Há um encanto matutino

Cansada, ela seguia devagar. Era um cansaço bom, adquirido em apenas uma hora, diferente de todo o cansaço ruim acumulado de uma semana. Estava suada, demasiadamente suada. Tinha feito agachamento unilateral, agachamento smith (dois ângulos), extensora (drop set), leg press 45 (drop set), supino inclinado com barra, cross over com polia baixa, tríceps unilateral cross, tríceps francês com corda, abdominal remador e esteira. Fora a caminhada de retorno para casa por mais vinte minutos. Pudera.

Quando saíra de casa, há mais ou menos uma hora e meia, ainda estava sonolenta e desanimada. Muito cansaço, demasiado sono. Além das autocobranças e inseguranças que tumultuavam seus pensamentos. Nada intrusivo; eram dela mesma. Agora retornava bem, cansada, mas bem. Os músculos que não relaxaram foram ativados. Sentia a roupa apertar. Ainda bem que os “lookinhos” de academia são feitos de lycra! Imagine se o tecido não esticasse? Não encontro outro nome que possa substituir a palavra desconforto em seu grau maior.

Com os músculos ativados, novos contornos desenhavam seu belo corpo. E com aquele sol pai agradável, sentia a vitamina D penetrar os fios do tecido, alcançar sua epiderme e energizá-la por dentro. Ela é matutina. Sabe e respeita o tempo do seu organismo.

Ela adentra a penúltima rua que dá acesso reto e imediato à sua. Precisará andar mais dois quarteirões e dobrar à esquerda para se aproximar do seu prédio.

A penúltima rua está calma. Sempre há movimento: vai e vem de gente, bichos e veículos. Ninguém para. Mas ela vê alguém parado na esquina. Aperta um pouco as pálpebras e nota que é uma mulher. Pensa que aquela está aguardando alguém. Não surge ninguém. Então, aquela atravessará a rua? Também não. Mantém-se no mesmo lugar. Parece distraída.

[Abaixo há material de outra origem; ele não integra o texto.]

/-- POLL's reaction to a message sends the reply frame. -/
theorem react_sends (msg : List Byte) (hr : (s.ring .outbound).ready = true) :
    ∃ c ∉ refusals, ∃ p,
      react msg s = (sendBytes .outbound (replyFrame s.cfg.tokenNul msg) s).1.respond c p := by
  rw [react_eq msg hr, replyFrame]
  cases replyTo (recognize s.cfg.tokenNul msg) with
  | none => exact ⟨.ok, by decide, _, rfl⟩
  | some u =>
    dsimp only
    split_ifs
    · exact ⟨.ok, by decide, _, rfl⟩
    · exact ⟨.sendFailed, by decide, _, rfl⟩

theorem pollReply_of_not_located (h : ∀ pkt, (locate .inbound s.cfg.pktMax s).2 ≠ .ok pkt) : s.pollReply = [] := by
  unfold State.pollReply
  split
  · exact absurd ‹_› (h _)
  all_goals rfl

theorem pollReply_of_rejected {pkt : List Byte} (h : (locate .inbound s.cfg.pktMax s).2 = .ok pkt)
    (hv : verify pkt ≠ none) : s.pollReply = [] := by
  simp only [State.pollReply, h, if_neg hv]

theorem pollReply_of_verified {pkt : List Byte} (h : (locate .inbound s.cfg.pktMax s).2 = .ok pkt)
    (hv : verify pkt = none) : s.pollReply = replyFrame s.cfg.tokenNul (span pkt 4 (pkt.length - 3)) := by
  simp only [State.pollReply, h, if_pos hv]
  rfl

/-- Where a candidate is malformed, the ring holds at least one byte after the noise (R117). -/
theorem locateCount_lt_of_malformed {cap : Nat} {p : List Byte} (h : (extractBytes cap (fromSoh p)).2 = .malformed) :
    locateCount cap p < p.length := by
  obtain ⟨h0, hlong⟩ := extractBytes_malformed h
  rw [fromSoh_eq_drop, List.length_drop] at hlong
  rw [locateCount, h0]
  omega

/-- POLL on two ready rings takes bytes from the front of `IN`, sends the reply frame into `OUT`, and answers once. -/
theorem pollCycle_sends (h : s.ringInv .inbound) (hi : (s.ring .inbound).ready = true)
    (ho : (s.ring .outbound).ready = true) :
    ∃ k ≤ s.count .inbound, ∃ c ∉ refusals, ∃ p,
      pollCycle s = (sendBytes .outbound s.pollReply (s.consume .inbound k)).1.respond c p := by
  have hcap : s.cfg.pktMax ≠ 0 := by have := s.cfg.pktMax_ge; omega
  have hloc : (locate .inbound s.cfg.pktMax s).2 = (extractBytes s.cfg.pktMax (fromSoh (s.contents .inbound))).2 := by
    rw [locate_eq _ h hi hcap]
  have hle : locateCount s.cfg.pktMax (s.contents .inbound) ≤ s.count .inbound := by
    simpa using locateCount_le s.cfg.pktMax (s.contents .inbound)
  rw [pollCycle_eq h hi ho]
  cases hx : (extractBytes s.cfg.pktMax (fromSoh (s.contents .inbound))).2 with
  | badarg => exact absurd hx (extractBytes_ne_badarg _ _)
  | incomplete =>
    rw [pollReply_of_not_located (by simp [hloc, hx])]
    exact ⟨_, hle, .incomplete, by decide, _, rfl⟩
  | malformed =>
    rw [pollReply_of_not_located (by simp [hloc, hx])]
    have hlt := locateCount_lt_of_malformed hx
    rw [State.length_contents] at hlt
    exact ⟨_, hlt, .malformed, by decide, _, rfl⟩
  | overflow len =>
    rw [pollReply_of_not_located (by simp [hloc, hx])]
    exact ⟨_, hle, .overflow, by decide, _, rfl⟩
  | ok pkt =>
    rw [hx] at hloc
    obtain ⟨-, -, -, hfits⟩ := extractBytes_ok hx
    refine ⟨_, hle, ?_⟩
    dsimp only
    rw [handleFrame_eq (by rwa [State.cfg_consume])]
    cases hv : verify pkt with
    | some r =>
      rw [pollReply_of_rejected hloc (by simp [hv])]
      exact ⟨.verifyFail, by decide, _, rfl⟩
    | none =>
      rw [pollReply_of_verified hloc hv, ← State.cfg_consume s .inbound (locateCount s.cfg.pktMax (s.contents .inbound))]
      exact react_sends _ (by simpa [State.ring_consume_ne] using ho)

/-- POLL's reply goes behind what `OUT` holds (43 R147). -/
theorem contents_pollCycle (hinv : s.Inv) (ho : (s.ring .outbound).ready = true) :
    (pollCycle s).contents .outbound = s.contents .outbound ++ s.pollReply.take (s.free .outbound) := by
  cases hi : (s.ring .inbound).ready with
  | false =>
    have hreply : s.pollReply = [] := pollReply_of_not_located (by simp [locate_badarg (.inl hi)])
    rw [pollCycle_badarg (.inl hi), hreply, List.take_nil, List.append_nil, State.contents_respond]
  | true =>
    obtain ⟨k, -, c, -, p, e⟩ := pollCycle_sends (hinv.ring _) hi ho
    have hring : (s.consume .inbound k).ring .outbound = s.ring .outbound := State.ring_consume_ne s k (by decide)
    have hfree : (s.consume .inbound k).free .outbound = s.free .outbound := by
      simp only [State.free, State.count, hring, State.size_consume]
    rw [e, State.contents_respond, contents_sendBytes _ (State.ringInv_congr hring (by simp) (hinv.ring _)) (hring ▸ ho),
      State.contents_congr hring (by simp) (by simp), hfree]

Aquela é uma mulher de estatura média e dimensão corporal comum. Morena e com a pele ressecada. Veste uma blusa verde de alcinha e uma bermuda jeans surrada. Nos pés, uma rasteirinha de plástico vermelho desbotada.

À medida que se aproximava dela, dava para perceber que não era distraída, mas sim ausente—ausente de si mesma. Porém, com algum resquício de consciência, aquela notou que a mulher bela e suada era encantadora em sua distração; por sua vez, ao perceber que aquela mulher na esquina era desprovida de juízo, respirou fundo, pois não sabia como—era um ímã de atração! Podia estar quem fosse ao seu lado; quantos mais! Só ela despertava a atenção dos doidos.

Na cidade vizinha em que fora criada há um louco daqueles que andam por todos os lugares e horários que não pode ver ela. Toda vez ele vem ao seu encontro, a abraça; se ela tenta caminhar, ele vai junto falando de tudo—tudo ininteligível.

Cansada de saber, mesmo sem entender o porquê, ela continua a caminhar. Sente sede, mas evita beber água da garrafinha; isso pode ser um gatilho para que aquela se aproxime e queira contato. Caminha firme e calma como se não houvesse ninguém no seu caminho. Inútil! Aquela mulher a viu e gritou:

— Oi! Você mora por aqui?

Pensando que a pobre doida quisera uma mísera informação, respondeu:

— Moro a duas ruas à frente.

— Você tem filhos? — indagou a doida com curiosidade.

— Não, não tenho — respondeu ela, seguindo o caminho com precisão.

— Você é casada?

— Sou.

— Ah!

Toda curiosidade, encantamento e o que mais quer que fosse se evaporaram. Não a seguiu e nem ficou olhando enquanto ela se distanciava; parecia ter esquecido rápido. Voltou imediatamente à sua ausência enquanto ela seguia rindo baixinho e sem olhar para trás. Era melhor.